[tor-dev] Torsocks locking design

Thu Jun 13 04:58:14 UTC 2013

On Sun, Jun 09, 2013 at 04:52:45PM -0400, David Goulet wrote:
> Hi everyone,
> 

Hi David!

> I'm posting here the small design document I've made for the Torsocks locking
> mechanism.
> 
> I'm looking for reviews, comments, improvements, ... well anything useful! :).
> (Even English mistakes since it's not my primary language).
> 
> Future changes will be pushed here if any are needed after this thread is done with.
> 
> https://github.com/dgoulet/torsocks/blob/rewrite/doc/proposals/01-Thread-safe-design.txt
> 

Great! Thanks for putting in the time/thought for this!

> Thanks people!
> David

> Date: 09/06/2013
> Author: David Goulet <dgoulet at ev0ke.net>
> Contributors:
> 	* Mathieu Desnoyers <mathieu.desnoyers at efficios.com>
> 
> This document details the design of torsocks locking for thread safety.
> 
> The basis is that at *any* time any thread can interact with Torsocks
> (connect(2), DNS resolution, ...). Considering that, some sort of
> synchronization is needed since torsocks needs to keep track of per socket
> connection. They are kept in a central registry that every thread needs to
> access.

This sounds reasonable.

> 
> The reason why it needs to be shared accross threads is because of fd passing.

s/accross/across/ :)

> It is possible and even not uncommon that threads exchange file descriptor(s) so
> we can't keep a registry of connections using TLS (Thread Local Storage).
> Furthermore, a process could easily, for instance, close(2) a socket within a
> signal handler making Torsocks access thread storage inside a signal handler and
> this SHOULD NOT be done, just never.
> 
> Considering the above, a locking mechanism is needed to protect the registry.
> Insertion, deletion and lookup in that registry CAN occur at the same time so a
> mutex has to be used to protect any action *on* it. This protection is provided
> by a mutex named "registry lock".
> 

Sure, this sounds like a good idea.

> Now, the objects inside that registry have to be protected during their life
> time (as long as a reference is held) after a lookup. To protect the free() from
> concurrent access, a refcount is used. Basically, each possible action on a
> connection object checks if the connection refcount is down to 0. If so, this
> means that no one is holding a reference to the object and it is ready to be
> destroyed. For that, the refcount needs to start with a value of 1.
> 

The beginning of this paragraph seems a bit unclear to me (maybe it's
just me). As of right now, as I understand it, we have an opaque object
that, at a minimum, holds references to the set of (open socket, ref
count) pairs. (Please correct me if I'm wrong.) In addition to this,
whenever this pair is retrieved, the refcount is incremented by 1 within
the registry thus allowing for use of this reference outside of any
critical sections. Then, when the function no longer needs the
reference, it decrements the refcount. If refcount reaches 0, then the
conn is not needed.

> For this scheme to work, the connection object MUST be immutable once created.
> Any part that can change during the lifetime of the connection object MUST be
> protected with a mutex.
> 
> This mechanism is used to avoid heavy contention on the registry lock. Without
> the refcount, a connection would have to be protected within the registry lock
> to avoid race between an access to the object and freeing it. As long as the
> lookups in the registry are not that frequent, this should scale since the
> critical section is pretty short.
> 

I think this should be okay. As it is currently implemented, Torsocks
only "remembers" socket that *it* needs. By this I mean that it only
maintains a reference to a socket if it is currently using the
connection in a SOCKS handshake or DNS resolution. Once Torsocks has
finished with its necessary operations, it returns complete control to
the application and "forgets" about the socket.
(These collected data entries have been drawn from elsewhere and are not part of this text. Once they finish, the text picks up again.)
-- ==== Sys2Proof/Laws/FreqConv.lean ====
section
/-! SUPPORT. The primitives of `NUM = EXACT` (41_frequency_conversion.md rule R111) as ordinary rational arithmetic. -/

namespace Sys2Proof.Machine

open Sys2Proof

/-- `Clamp` as a maximum of a minimum (R118). -/
theorem clamp_eq_max_min {α : Type} [LinearOrder α] {lo hi : α} (h : lo ≤ hi) (x : α) :
    clamp lo hi x = max lo (min hi x) := by
  unfold clamp
  split
  · exact (max_eq_left ((min_le_right _ _).trans (by order))).symm
  · split
    · rw [min_eq_left (by order), max_eq_right h]
    · rw [min_eq_right (by order), max_eq_right (by order)]

/-- A clamped value lies between its bounds, `+inf` included (R118). -/
theorem clampExt_mem {α : Type} [LinearOrder α] {lo hi : α} (h : lo ≤ hi) (x : Ext α) :
    lo ≤ clampExt lo hi x ∧ clampExt lo hi x ≤ hi := by
  cases x with
  | fin x =>
    simp only [clampExt, clamp_eq_max_min h]
    exact ⟨le_max_left _ _, max_le h (min_le_left _ _)⟩
  | posInf => exact ⟨h, le_rfl⟩

@[simp] theorem Num.exact_cvt (n : Nat) : Num.exact.cvt n = (n : Rat) := rfl

@[simp] theorem Num.exact_fmul (a b : Rat) : Num.exact.fmul a b = a * b := rfl

/-- A zero denominator gives `+inf` (R116). -/
@[simp] theorem Num.exact_fdiv_zero (a : Rat) : Num.exact.fdiv a 0 = .posInf := by simp [Num.exact]

theorem Num.exact_fdiv {b : Rat} (h : b ≠ 0) (a : Rat) : Num.exact.fdiv a b = .fin (a / b) := by
  simp [Num.exact, h]

@[simp] theorem Num.exact_clampDiv_fin (q : Rat) : Num.exact.clampDiv (.fin q) = max 1 (min 255 q) :=
  clamp_eq_max_min (by norm_num) q

@[simp] theorem Num.exact_clampDiv_posInf : Num.exact.clampDiv .posInf = 255 := rfl

@[simp] theorem Num.exact_toWrap_fin (q : Rat) : Num.exact.toWrap (.fin q) = max 2 (min 65535 (roundHA q)) :=
  clamp_eq_max_min (by norm_num) _

@[simp] theorem Num.exact_toWrap_posInf : Num.exact.toWrap .posInf = 65535 := rfl

end Sys2Proof.Machine
end

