/-- Band L: the divider is at its top too. -/
theorem freqConv_band_L (hf : 1 ≤ f) (h : 16711425 * f ≤ S) : freqConv S f = (255, 65535) := by
  have hS : ((16711425 * f : Nat) : Rat) ≤ (S : Rat) := Nat.cast_le.mpr h
  push_cast at hS
  have hq : 255 ≤ (S : Rat) / (65535 * (f : Rat)) := by rw [le_div_iff₀ (by positivity)]; linarith
  rw [freqConv_bands_LM hf (by omega), min_eq_left hq, max_eq_right (by norm_num)]

/-- Band M: the divider is not clamped. -/
theorem freqConv_band_M (hf : 1 ≤ f) (h : 65535 * f ≤ S) (h' : S ≤ 16711425 * f) :
    freqConv S f = ((S : Rat) / (65535 * (f : Rat)), 65535) := by
  have hS : ((65535 * f : Nat) : Rat) ≤ (S : Rat) := Nat.cast_le.mpr h
  have hS' : (S : Rat) ≤ ((16711425 * f : Nat) : Rat) := Nat.cast_le.mpr h'
  push_cast at hS hS'
  have hq : (S : Rat) / (65535 * (f : Rat)) ≤ 255 := by rw [div_le_iff₀ (by positivity)]; linarith
  have hq' : 1 ≤ (S : Rat) / (65535 * (f : Rat)) := by rw [one_le_div (by positivity)]; linarith
  rw [freqConv_bands_LM hf h, min_eq_right hq, max_eq_right hq']

/-- Below `65535 f` the provisional divider is at its floor, and the period is the rounded quotient, clamped. -/
theorem periodFor_band_H (hf : 1 ≤ f) (h : S < 65535 * f) :
    periodFor Num.exact S f = max 2 (min 65535 ((2 * S + f) / (2 * f))) := by
  have hS : (S : Rat) < ((65535 * f : Nat) : Rat) := Nat.cast_lt.mpr h
  push_cast at hS
  have hq : (S : Rat) / ((f : Rat) * 65535) ≤ 1 := by rw [div_le_one (by positivity)]; linarith
  rw [periodFor_exact hf, provisionalDiv_exact hf, max_eq_left ((min_le_right _ _).trans hq), mul_one, roundHA_div S hf]

/-- The rounded quotient is within one half of the quotient. -/
theorem rounded_quotient_bounds (hf : 1 ≤ f) :
    2 * ((2 * S + f) / (2 * f) * f) ≤ 2 * S + f ∧ 2 * S < 2 * ((2 * S + f) / (2 * f) * f) + f := by
  have hdiv := Nat.div_add_mod (2 * S + f) (2 * f)
  have hmod := Nat.mod_lt (2 * S + f) (show 0 < 2 * f by omega)
  rw [show 2 * f * ((2 * S + f) / (2 * f)) = 2 * ((2 * S + f) / (2 * f) * f) by ring] at hdiv
  omega

/-- In band H the rounded quotient does not exceed the top of the period. -/
theorem rounded_quotient_le (h : S < 65535 * f) : (2 * S + f) / (2 * f) ≤ 65535 :=
  Nat.lt_succ_iff.mp ((Nat.div_lt_iff_lt_mul (by omega)).mpr (by omega))

/-- Band H: the divider needs no upper clamp, since the period is not below the rounded quotient (R119). -/
theorem freqConv_band_H (hf : 1 ≤ f) (h : S < 65535 * f) {w : Nat}
    (hw : w = max 2 (min 65535 ((2 * S + f) / (2 * f)))) :
    freqConv S f = (max 1 ((S : Rat) / ((f : Rat) * (w : Rat))), w) := by
  have hperiod : periodFor Num.exact S f = w := (periodFor_band_H hf h).trans hw.symm
  obtain ⟨-, hround⟩ := rounded_quotient_bounds (S := S) hf
  have hle : (2 * S + f) / (2 * f) ≤ w := by have := rounded_quotient_le h; omega
  have hw2 : 2 ≤ w := by omega
  have hS : S ≤ 255 * (f * w) := by nlinarith [Nat.mul_le_mul_right f hle, Nat.mul_le_mul_right f hw2]
  have hS' : (S : Rat) ≤ ((255 * (f * w) : Nat) : Rat) := Nat.cast_le.mpr hS
  push_cast at hS'
  have hq : (S : Rat) / ((f : Rat) * (w : Rat)) ≤ 255 := by rw [div_le_iff₀ (by positivity)]; linarith
  rw [freqConv_eq, dividerFor_exact hf, hperiod, min_eq_right hq]

end Steps

/-- Settles O4: infinite quotients at frequency zero, and one lemma per band. -/
theorem freqConvHasTheClosedForm : Obligations.FreqConvHasTheClosedForm := fun S _ _ =>
  ⟨freqConv_zero S, fun hf => ⟨freqConv_band_L hf, freqConv_band_M hf, fun h _ => freqConv_band_H hf h⟩⟩

/-! ### The accuracy -/

section Accuracy

variable {S f : Nat}

theorem achievedHz_band_M (hf : 1 ≤ f) (h : 65535 * f ≤ S) (h' : S ≤ 16711425 * f) :
    achievedHz S (freqConv S f).1 (freqConv S f).2 = (f : Rat) := by
  have hS : (S : Rat) ≠ 0 := Nat.cast_ne_zero.mpr (by omega)
  rw [freqConv_band_M hf h h', achievedHz]
  push_cast
  field_simp

section BandH

variable {w : Nat} (hf : 1 ≤ f) (h : S < 65535 * f) (hfloor : 3 * f ≤ 2 * S) (hw : w = (2 * S + f) / (2 * f))

include hf hfloor hw in
/-- From a quotient of three halves up the rounded quotient is not below the floor of the period. -/
theorem two_le_rounded_quotient : 2 ≤ w := by
  rw [hw]
  exact (Nat.le_div_iff_mul_le (by omega)).mpr (by omega)

include hf h hfloor hw

/-- The period of band H is the rounded quotient, not clamped. -/
theorem freqConv_band_H_unclamped : freqConv S f = (max 1 ((S : Rat) / ((f : Rat) * (w : Rat))), w) := by
  have hw2 : 2 ≤ w := two_le_rounded_quotient hf hfloor hw
  have hle := rounded_quotient_le h
  exact freqConv_band_H hf h (by omega)

/-- Rounded down, the divider makes up for it. -/
theorem achievedHz_band_H_of_le (hle : w * f ≤ S) : achievedHz S (freqConv S f).1 (freqConv S f).2 = (f : Rat) := by
  have hw2 : 2 ≤ w := two_le_rounded_quotient hf hfloor hw
  have hS : (S : Rat) ≠ 0 := Nat.cast_ne_zero.mpr (by omega)
  have hle' : ((w * f : Nat) : Rat) ≤ (S : Rat) := Nat.cast_le.mpr hle
  push_cast at hle'
  have hq : 1 ≤ (S : Rat) / ((f : Rat) * (w : Rat)) := by rw [one_le_div (by positivity)]; linarith
  rw [freqConv_band_H_unclamped hf h hfloor hw, max_eq_right hq, achievedHz]
  field_simp

/-- Rounded up, the divider is at its floor. -/
theorem freqConv_band_H_of_lt (hlt : S < w * f) : freqConv S f = (1, w) := by
  have hw2 : 2 ≤ w := two_le_rounded_quotient hf hfloor hw
  have hlt' : (S : Rat) < ((w * f : Nat) : Rat) := Nat.cast_lt.mpr hlt
  push_cast at hlt'
  have hq : (S : Rat) / ((f : Rat) * (w : Rat)) ≤ 1 := by rw [div_le_one (by positivity)]; linarith
  rw [freqConv_band_H_unclamped hf h hfloor hw, max_eq_left hq]

theorem achievedHz_band_H_of_lt (hlt : S < w * f) :
    achievedHz S (freqConv S f).1 (freqConv S f).2 = (S : Rat) / (w : Rat) := by
  rw [freqConv_band_H_of_lt hf h hfloor hw hlt, achievedHz, one_mul]

end BandH

/-- The rounding of band H costs less than 1% as long as `99 w f < 100 S`. -/
theorem error_lt_one_percent_of_lt {w : Nat} (hf : 1 ≤ f) (h : S < 65535 * f) (hfloor : 3 * f ≤ 2 * S)
    (hw : w = (2 * S + f) / (2 * f)) (hlt : S < w * f) (hsmall : 99 * (w * f) < 100 * S) :
    |(f : Rat) - achievedHz S (freqConv S f).1 (freqConv S f).2| < (f : Rat) / 100 := by
  have hw2 : 2 ≤ w := two_le_rounded_quotient hf hfloor hw
  have hlt' : (S : Rat) < ((w * f : Nat) : Rat) := Nat.cast_lt.mpr hlt
  have hsmall' : ((99 * (w * f) : Nat) : Rat) < ((100 * S : Nat) : Rat) := Nat.cast_lt.mpr hsmall
  push_cast at hlt' hsmall'
  have hbelow : (S : Rat) / (w : Rat) ≤ (f : Rat) := by rw [div_le_iff₀ (by positivity)]; linarith
  rw [achievedHz_band_H_of_lt hf h hfloor hw hlt, abs_of_nonneg (by linarith), sub_lt_comm,
    lt_div_iff₀ (by positivity)]
  linarith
If you plan to keep a similar design, then registry entries will mostly
be short-lived and this should scale well. If your plan is to have the
registry maintain a complete list of all open connections, then this
still may scale and have little, or no, adverse affect on performance
but I'm unsure if this provides much benefit. Have you decided which of
these designs you want to use?

> Here is the algorithm for a read/write and destroy operation.
> 
> Prerequisites:
> ----
> Refcount of a connection object starts at 1. When down to 0, it can be
> destroyed.
> 
> Add to registry (e.g.: connect(2)):
> ----
> 1)	lock(registry)
> 2)		new_conn refcount = 1;
> 3)		add to registry
> /* We could also make a lookup for duplicates. */
> 4)	unlock(registry)
> 
> Read/Write op. (e.g.: DNS Lookup):
> ----
> 1)	lock(registry)
> 2)		conn = lookup
> 3)		if conn:
> 4)			atomic_inc(conn refcount)
> 5)	unlock(registry)
> 6)	[action using the conn]
> 7)	if atomic_dec_return(conn refcount) == 0:
> /*
>  * This is safe because at this point the connection object is not visible
>  * anymore to any thread so we can safely free the object after unlocking it.
>  */
> 8)		free conn
> 
> Destroy from registry (e.g.: close(2)):
> ----
> 1)	lock(registry)
> 2)		conn = lookup
> 3)		if conn:
> /*
>  * Make sure the connection object is not visible once we release the registry
>  * lock. Note that we DO NOT increment the refcount here because we are on the
>  * destroy path so we have to make the refcount come down to 0.
>  */
> 4)			remove from registry
> 5)	unlock(registry)
> 6)	if atomic_dec_return(conn refcount) == 0:
> 7)		free(conn)

I think these look good. They seem to lock a very small amount of code,
which is good. I suppose this is a nitpicky question but
regarding atomic_dec_return() and atomic_inc(), do they both return the
updated counter value? Or is atomic_dec_return() the only one
that does that (denoted by the _return suffix)?

I think this is simple, and simple is good. I have some questions about
the actual registry, but I'll defer asking them until they're more
on-topic. I'll try to take another pass of this when I'm less asleep.

Thanks again!

- Matt